**Exercise directions**
Given the records below, would you repeat exactly the lines that begin at the one containing "def dropPassage (f" and end at the one containing "passage (R62). -/", inclusive?

**Data under study**
++++

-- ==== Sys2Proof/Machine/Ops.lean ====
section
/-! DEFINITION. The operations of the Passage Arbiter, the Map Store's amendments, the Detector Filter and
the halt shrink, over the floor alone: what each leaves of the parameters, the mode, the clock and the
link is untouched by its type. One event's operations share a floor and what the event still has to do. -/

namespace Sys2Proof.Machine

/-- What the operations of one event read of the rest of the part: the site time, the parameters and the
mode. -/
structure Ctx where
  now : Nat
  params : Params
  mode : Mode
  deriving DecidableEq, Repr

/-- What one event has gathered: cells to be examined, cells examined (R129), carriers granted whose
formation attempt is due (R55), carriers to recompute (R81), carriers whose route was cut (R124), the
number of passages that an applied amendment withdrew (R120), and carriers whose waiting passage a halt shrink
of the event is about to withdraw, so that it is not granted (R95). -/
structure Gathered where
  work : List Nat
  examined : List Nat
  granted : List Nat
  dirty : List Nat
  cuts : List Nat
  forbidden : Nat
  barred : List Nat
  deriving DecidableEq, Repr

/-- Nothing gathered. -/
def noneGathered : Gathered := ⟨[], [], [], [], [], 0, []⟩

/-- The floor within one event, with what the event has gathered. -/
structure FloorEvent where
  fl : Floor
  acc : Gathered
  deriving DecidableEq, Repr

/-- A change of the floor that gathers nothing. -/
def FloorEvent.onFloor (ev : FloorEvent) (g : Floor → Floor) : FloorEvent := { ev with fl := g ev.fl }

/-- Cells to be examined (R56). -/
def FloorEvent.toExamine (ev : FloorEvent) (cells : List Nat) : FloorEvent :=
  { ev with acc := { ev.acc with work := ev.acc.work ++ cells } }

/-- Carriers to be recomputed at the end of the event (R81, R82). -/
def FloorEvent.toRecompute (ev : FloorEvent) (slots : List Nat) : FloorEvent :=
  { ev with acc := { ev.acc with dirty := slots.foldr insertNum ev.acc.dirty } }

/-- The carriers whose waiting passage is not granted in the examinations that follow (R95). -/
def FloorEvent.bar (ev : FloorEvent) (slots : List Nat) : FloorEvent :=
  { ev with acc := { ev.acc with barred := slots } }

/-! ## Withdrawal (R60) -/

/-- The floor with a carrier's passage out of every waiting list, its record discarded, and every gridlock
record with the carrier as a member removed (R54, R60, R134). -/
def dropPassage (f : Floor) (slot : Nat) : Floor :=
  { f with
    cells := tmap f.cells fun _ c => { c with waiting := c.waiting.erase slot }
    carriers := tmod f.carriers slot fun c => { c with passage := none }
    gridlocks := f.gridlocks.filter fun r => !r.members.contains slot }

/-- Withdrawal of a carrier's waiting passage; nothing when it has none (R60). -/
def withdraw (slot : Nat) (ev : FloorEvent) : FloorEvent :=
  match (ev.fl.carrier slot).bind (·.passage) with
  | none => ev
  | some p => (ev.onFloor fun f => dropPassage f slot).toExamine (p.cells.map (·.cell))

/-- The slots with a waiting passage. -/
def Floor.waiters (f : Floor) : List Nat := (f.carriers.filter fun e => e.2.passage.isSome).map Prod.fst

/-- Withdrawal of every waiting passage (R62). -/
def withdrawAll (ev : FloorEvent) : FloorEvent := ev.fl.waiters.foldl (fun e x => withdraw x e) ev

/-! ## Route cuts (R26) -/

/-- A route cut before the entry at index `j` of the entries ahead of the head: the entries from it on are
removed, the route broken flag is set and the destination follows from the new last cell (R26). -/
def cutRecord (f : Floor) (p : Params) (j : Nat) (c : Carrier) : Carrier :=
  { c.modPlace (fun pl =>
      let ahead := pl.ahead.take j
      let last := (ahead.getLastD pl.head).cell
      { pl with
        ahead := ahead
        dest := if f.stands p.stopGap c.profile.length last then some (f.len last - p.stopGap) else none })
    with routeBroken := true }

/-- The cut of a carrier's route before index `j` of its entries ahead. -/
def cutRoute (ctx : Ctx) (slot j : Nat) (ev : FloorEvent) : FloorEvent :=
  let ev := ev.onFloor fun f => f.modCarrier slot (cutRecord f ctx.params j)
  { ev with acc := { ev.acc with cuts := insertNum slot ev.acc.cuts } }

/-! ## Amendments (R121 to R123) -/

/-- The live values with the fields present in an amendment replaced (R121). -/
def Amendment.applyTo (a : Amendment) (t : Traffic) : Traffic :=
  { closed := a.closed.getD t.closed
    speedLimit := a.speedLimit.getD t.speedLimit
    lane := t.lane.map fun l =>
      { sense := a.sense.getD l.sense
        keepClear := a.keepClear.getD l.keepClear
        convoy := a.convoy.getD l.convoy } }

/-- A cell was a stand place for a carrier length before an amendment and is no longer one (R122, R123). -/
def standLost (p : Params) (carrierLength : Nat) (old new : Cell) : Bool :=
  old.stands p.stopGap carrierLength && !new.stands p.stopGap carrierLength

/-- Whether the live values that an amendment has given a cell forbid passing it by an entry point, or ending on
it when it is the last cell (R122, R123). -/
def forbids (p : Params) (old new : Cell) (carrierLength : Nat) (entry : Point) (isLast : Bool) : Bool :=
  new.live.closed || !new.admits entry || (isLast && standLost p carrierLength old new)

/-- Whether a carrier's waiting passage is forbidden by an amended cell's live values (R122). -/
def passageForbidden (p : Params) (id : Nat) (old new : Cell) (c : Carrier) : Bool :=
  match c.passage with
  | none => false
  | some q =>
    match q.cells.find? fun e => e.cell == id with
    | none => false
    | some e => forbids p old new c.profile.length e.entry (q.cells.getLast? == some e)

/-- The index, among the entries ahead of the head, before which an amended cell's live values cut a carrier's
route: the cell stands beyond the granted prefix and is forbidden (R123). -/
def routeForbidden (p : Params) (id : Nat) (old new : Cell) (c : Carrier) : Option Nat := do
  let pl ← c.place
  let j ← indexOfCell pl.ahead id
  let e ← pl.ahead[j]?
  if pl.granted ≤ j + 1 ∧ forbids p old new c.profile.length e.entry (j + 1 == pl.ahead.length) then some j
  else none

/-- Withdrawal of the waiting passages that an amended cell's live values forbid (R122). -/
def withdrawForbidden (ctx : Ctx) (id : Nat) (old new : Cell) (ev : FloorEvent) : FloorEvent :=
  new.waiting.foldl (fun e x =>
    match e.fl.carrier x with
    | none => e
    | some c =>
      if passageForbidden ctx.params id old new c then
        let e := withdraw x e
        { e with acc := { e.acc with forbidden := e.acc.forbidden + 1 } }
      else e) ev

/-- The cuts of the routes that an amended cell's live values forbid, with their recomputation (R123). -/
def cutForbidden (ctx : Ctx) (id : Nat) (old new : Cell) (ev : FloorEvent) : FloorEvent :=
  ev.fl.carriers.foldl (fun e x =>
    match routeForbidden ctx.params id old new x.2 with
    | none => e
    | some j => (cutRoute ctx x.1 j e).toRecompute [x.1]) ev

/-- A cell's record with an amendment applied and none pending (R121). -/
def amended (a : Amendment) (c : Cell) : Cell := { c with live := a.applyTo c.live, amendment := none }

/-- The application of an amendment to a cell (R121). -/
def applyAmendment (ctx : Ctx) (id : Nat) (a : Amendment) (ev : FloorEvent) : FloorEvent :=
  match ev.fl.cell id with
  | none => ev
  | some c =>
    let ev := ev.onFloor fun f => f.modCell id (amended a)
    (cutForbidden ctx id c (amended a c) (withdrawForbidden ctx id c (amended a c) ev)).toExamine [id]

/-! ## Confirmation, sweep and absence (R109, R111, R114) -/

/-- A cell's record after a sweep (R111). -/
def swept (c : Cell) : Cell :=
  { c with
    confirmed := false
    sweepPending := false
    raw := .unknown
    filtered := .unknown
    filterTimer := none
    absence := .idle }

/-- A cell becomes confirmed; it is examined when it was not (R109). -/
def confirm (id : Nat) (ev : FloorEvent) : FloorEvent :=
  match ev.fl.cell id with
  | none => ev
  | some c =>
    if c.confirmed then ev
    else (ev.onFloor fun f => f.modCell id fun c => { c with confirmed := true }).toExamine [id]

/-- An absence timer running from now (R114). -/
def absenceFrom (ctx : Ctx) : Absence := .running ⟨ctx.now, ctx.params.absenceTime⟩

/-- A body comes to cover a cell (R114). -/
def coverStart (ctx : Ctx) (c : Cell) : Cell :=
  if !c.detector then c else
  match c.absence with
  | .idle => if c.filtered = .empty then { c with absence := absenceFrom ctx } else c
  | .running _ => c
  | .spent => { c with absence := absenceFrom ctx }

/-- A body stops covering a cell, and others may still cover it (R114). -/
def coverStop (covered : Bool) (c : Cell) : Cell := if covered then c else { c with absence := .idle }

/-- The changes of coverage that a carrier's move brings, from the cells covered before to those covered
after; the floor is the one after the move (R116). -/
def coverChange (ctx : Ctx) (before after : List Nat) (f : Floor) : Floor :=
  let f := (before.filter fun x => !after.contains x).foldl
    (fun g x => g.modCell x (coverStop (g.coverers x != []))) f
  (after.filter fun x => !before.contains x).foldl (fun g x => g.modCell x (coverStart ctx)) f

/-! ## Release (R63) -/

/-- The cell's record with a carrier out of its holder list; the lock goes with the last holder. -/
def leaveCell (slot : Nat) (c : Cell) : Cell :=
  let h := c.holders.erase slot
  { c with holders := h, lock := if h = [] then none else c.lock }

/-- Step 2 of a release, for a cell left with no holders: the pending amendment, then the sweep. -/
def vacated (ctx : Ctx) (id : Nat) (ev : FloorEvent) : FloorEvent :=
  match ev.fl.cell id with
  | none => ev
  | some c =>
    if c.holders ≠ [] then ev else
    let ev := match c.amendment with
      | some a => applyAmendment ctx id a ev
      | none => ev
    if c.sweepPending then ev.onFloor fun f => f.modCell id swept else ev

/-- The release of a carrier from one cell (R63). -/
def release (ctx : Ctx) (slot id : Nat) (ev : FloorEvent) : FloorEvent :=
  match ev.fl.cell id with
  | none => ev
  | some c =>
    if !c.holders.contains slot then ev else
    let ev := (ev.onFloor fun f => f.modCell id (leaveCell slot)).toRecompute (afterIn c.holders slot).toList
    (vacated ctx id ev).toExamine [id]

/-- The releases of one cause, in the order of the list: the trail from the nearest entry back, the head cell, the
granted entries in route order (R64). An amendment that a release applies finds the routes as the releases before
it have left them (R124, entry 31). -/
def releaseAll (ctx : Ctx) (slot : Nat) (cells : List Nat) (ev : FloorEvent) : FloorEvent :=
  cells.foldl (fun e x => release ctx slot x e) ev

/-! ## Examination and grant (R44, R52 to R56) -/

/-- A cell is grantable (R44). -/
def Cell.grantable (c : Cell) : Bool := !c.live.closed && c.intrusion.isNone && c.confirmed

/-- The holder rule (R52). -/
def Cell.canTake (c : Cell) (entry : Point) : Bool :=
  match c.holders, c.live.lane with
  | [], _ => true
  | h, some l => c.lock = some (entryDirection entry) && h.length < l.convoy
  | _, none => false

++++

**Answer for the task**
def dropPassage (f : Floor) (slot : Nat) : Floor :=
  { f with
    cells := tmap f.cells fun _ c => { c with waiting := c.waiting.erase slot }
    carriers := tmod f.carriers slot fun c => { c with passage := none }
    gridlocks := f.gridlocks.filter fun r => !r.members.contains slot }

/-- Withdrawal of a carrier's waiting passage; nothing when it has none (R60). -/
def withdraw (slot : Nat) (ev : FloorEvent) : FloorEvent :=
  match (ev.fl.carrier slot).bind (·.passage) with
  | none => ev
  | some p => (ev.onFloor fun f => dropPassage f slot).toExamine (p.cells.map (·.cell))

/-- The slots with a waiting passage. -/
def Floor.waiters (f : Floor) : List Nat := (f.carriers.filter fun e => e.2.passage.isSome).map Prod.fst

/-- Withdrawal of every waiting passage (R62). -/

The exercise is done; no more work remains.